#### [GIVEN DATA]
*** Block opens ***

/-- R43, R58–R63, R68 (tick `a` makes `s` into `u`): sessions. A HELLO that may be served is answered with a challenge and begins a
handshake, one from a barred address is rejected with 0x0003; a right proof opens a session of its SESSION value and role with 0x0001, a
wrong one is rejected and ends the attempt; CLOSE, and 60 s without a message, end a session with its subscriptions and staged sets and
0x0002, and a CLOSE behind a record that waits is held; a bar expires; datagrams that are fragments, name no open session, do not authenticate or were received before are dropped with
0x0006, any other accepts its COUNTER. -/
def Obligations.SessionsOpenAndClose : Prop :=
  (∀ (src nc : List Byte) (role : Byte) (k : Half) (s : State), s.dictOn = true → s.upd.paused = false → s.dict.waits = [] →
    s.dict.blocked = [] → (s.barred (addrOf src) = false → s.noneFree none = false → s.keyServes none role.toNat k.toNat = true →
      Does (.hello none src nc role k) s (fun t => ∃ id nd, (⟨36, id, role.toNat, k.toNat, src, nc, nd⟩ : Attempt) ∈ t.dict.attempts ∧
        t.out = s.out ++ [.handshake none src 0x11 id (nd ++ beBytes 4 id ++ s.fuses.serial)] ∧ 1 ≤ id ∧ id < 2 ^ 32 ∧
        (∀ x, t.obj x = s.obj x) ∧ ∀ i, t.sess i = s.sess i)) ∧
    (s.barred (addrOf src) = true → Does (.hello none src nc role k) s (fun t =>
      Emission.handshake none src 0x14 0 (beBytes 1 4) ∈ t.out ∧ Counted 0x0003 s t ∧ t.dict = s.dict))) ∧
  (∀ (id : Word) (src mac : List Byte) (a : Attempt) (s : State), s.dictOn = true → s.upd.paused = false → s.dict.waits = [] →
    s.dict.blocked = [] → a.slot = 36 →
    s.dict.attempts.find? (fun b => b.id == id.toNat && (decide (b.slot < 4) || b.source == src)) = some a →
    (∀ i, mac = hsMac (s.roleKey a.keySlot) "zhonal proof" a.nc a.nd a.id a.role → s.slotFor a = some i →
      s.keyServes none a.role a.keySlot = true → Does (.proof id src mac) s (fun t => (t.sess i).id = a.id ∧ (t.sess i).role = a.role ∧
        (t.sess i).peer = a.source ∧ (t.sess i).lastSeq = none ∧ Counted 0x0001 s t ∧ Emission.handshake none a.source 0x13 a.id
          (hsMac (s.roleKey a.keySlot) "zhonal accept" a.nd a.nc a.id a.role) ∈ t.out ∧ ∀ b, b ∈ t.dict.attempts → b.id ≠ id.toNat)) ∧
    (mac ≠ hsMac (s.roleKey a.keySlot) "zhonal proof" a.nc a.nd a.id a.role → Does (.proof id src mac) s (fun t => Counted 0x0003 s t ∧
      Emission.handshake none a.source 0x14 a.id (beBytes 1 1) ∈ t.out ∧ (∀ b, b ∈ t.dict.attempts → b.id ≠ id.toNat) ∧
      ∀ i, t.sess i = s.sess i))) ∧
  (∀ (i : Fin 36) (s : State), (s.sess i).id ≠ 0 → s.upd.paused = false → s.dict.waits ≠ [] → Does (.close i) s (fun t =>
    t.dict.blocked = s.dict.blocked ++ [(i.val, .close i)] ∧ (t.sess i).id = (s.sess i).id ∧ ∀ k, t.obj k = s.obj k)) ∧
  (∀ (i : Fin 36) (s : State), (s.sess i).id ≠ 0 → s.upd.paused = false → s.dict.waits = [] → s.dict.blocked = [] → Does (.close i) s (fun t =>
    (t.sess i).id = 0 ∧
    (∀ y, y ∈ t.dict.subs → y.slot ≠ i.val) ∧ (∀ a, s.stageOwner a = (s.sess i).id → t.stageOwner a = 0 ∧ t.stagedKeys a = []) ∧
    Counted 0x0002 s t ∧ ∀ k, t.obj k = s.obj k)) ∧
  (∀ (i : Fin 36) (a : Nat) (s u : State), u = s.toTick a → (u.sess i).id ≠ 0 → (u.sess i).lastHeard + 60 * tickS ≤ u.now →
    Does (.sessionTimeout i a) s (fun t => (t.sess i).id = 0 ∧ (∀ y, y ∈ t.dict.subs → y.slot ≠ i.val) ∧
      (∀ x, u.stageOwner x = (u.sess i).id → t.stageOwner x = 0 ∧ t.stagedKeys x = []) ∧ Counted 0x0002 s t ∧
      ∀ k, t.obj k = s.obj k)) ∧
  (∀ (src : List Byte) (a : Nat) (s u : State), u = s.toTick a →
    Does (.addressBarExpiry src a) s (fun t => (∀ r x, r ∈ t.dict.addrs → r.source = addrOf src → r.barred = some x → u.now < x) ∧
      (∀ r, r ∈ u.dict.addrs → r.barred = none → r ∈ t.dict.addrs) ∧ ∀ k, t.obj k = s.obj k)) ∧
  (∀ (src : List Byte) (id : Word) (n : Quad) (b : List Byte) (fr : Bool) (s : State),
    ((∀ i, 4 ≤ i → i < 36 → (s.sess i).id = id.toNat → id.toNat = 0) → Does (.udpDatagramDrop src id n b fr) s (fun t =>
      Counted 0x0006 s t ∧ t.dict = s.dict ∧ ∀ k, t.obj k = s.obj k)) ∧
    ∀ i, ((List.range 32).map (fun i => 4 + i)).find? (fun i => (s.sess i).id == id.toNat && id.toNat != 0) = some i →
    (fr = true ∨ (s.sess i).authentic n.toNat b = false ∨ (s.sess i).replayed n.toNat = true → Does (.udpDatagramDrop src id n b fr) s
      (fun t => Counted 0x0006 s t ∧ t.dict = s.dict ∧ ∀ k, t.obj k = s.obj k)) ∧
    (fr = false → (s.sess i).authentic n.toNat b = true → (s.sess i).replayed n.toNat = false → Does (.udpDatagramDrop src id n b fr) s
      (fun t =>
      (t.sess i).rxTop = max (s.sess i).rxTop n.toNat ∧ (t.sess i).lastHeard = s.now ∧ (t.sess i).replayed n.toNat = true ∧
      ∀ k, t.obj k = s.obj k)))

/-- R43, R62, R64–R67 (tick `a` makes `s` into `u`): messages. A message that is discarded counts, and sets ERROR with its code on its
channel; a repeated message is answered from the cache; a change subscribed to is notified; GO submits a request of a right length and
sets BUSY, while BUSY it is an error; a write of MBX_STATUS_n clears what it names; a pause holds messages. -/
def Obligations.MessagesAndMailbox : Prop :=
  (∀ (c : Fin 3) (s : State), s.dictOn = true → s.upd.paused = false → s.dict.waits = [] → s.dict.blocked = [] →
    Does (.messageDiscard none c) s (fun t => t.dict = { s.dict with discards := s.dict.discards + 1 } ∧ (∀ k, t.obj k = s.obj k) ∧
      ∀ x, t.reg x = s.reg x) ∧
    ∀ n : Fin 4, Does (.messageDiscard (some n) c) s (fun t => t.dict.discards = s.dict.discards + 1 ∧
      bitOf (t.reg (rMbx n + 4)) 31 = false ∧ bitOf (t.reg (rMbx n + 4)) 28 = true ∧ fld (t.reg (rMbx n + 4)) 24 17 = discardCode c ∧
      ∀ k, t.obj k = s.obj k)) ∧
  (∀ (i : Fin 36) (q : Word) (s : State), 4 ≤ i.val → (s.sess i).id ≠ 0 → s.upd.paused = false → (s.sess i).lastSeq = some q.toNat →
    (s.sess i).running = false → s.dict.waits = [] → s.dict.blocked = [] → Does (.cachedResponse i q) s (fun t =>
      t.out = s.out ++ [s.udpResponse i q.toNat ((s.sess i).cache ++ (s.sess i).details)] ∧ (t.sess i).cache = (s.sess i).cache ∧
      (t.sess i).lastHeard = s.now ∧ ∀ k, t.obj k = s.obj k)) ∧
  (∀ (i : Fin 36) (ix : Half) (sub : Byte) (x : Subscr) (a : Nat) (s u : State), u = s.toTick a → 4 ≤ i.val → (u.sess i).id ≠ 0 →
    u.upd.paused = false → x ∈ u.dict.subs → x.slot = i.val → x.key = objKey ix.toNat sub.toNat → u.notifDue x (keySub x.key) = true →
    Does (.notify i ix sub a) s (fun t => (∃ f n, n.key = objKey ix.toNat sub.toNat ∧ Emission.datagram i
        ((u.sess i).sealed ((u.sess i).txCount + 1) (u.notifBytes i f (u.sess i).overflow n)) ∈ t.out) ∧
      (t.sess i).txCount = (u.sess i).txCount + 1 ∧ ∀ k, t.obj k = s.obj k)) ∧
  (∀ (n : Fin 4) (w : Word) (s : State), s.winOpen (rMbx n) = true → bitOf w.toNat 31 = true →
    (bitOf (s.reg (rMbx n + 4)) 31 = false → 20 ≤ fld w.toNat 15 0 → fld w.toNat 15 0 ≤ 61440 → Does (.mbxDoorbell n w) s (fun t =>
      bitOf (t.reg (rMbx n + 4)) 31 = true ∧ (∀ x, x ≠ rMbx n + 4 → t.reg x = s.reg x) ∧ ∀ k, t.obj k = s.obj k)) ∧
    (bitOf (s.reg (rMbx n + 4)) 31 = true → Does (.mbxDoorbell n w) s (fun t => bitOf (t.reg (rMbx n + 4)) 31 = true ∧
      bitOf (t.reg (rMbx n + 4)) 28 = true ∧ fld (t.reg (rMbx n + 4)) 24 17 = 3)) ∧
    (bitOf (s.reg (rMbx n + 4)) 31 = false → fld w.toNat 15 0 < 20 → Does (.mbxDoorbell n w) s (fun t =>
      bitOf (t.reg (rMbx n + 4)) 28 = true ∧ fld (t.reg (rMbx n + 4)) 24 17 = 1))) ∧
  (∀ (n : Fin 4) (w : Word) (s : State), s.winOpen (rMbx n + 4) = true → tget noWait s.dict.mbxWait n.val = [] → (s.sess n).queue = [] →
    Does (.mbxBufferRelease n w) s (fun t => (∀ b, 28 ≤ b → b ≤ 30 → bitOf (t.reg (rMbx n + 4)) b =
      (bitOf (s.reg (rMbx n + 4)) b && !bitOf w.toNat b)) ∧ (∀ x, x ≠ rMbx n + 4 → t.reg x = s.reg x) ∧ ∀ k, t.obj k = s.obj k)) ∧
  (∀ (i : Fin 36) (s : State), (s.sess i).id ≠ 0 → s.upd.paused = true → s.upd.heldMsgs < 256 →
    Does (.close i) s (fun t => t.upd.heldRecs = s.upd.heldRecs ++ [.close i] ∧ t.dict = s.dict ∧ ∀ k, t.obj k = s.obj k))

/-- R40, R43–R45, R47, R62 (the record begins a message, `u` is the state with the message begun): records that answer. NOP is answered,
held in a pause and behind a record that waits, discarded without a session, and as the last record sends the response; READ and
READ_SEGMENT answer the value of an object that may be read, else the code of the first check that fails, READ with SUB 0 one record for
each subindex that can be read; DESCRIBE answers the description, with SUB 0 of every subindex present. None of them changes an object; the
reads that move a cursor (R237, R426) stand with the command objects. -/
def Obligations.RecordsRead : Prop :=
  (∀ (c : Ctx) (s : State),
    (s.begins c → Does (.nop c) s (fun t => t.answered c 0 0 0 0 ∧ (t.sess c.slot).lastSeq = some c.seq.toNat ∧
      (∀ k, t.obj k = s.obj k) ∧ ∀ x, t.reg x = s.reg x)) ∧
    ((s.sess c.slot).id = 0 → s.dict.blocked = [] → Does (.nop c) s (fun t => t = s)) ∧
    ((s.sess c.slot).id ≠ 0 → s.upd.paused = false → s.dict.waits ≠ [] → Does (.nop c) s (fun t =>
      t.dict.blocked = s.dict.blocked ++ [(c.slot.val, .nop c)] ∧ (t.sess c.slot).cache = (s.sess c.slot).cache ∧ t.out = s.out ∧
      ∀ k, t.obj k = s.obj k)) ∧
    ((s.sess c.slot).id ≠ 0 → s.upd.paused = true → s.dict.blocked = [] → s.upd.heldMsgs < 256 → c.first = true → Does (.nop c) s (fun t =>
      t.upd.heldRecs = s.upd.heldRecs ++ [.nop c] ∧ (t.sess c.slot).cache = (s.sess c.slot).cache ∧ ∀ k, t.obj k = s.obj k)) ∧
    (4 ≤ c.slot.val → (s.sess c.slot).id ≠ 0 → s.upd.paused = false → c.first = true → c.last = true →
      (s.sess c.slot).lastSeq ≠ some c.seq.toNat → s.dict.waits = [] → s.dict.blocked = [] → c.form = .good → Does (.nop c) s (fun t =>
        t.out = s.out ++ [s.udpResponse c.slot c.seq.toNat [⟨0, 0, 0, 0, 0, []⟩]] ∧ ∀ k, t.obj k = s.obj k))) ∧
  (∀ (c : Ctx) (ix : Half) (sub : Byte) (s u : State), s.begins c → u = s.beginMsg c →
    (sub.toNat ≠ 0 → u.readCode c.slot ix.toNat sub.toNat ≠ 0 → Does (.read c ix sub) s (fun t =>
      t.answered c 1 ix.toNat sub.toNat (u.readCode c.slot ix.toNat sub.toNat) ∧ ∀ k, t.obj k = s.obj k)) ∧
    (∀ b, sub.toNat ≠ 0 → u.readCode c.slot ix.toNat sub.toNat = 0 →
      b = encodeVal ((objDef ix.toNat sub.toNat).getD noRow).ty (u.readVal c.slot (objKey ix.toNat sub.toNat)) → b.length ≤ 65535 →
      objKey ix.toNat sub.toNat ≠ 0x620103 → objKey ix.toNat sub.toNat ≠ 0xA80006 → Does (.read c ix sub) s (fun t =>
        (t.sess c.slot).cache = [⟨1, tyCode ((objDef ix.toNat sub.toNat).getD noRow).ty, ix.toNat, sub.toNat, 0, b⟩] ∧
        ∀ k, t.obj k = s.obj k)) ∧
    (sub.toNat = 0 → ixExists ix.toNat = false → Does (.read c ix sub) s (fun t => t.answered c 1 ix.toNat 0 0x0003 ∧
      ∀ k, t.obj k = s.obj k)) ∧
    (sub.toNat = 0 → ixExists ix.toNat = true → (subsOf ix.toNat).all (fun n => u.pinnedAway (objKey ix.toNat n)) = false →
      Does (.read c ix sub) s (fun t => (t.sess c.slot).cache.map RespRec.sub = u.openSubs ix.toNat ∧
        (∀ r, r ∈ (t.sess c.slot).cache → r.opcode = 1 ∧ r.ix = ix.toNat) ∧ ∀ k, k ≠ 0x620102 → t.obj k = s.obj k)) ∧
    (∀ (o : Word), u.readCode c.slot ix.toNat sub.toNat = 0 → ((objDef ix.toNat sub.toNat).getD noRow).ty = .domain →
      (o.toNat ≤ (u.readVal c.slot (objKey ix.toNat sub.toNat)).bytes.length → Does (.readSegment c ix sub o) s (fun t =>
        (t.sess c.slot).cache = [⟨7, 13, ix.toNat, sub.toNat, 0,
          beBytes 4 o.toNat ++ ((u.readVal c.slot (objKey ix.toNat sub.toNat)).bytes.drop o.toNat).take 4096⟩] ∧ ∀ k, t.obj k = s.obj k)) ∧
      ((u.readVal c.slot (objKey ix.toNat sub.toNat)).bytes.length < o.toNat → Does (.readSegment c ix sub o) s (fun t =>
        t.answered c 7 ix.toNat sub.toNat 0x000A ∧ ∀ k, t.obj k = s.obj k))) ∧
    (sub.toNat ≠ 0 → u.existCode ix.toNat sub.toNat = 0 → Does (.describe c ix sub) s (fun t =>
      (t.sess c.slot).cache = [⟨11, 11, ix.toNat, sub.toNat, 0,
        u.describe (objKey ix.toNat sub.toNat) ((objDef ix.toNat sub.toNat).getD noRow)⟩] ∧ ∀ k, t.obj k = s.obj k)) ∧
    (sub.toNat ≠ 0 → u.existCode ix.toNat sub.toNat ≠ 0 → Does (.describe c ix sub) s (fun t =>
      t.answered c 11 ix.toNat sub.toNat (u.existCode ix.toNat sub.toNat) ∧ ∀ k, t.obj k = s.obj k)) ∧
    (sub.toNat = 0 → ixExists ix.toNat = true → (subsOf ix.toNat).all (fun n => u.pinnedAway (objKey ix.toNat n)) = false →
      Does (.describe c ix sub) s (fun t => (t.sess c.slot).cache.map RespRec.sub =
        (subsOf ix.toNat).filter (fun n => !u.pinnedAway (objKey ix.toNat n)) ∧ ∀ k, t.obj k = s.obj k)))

*** Block closes ***

How many of the lines above hold the word "length"? State that number and nothing else.

4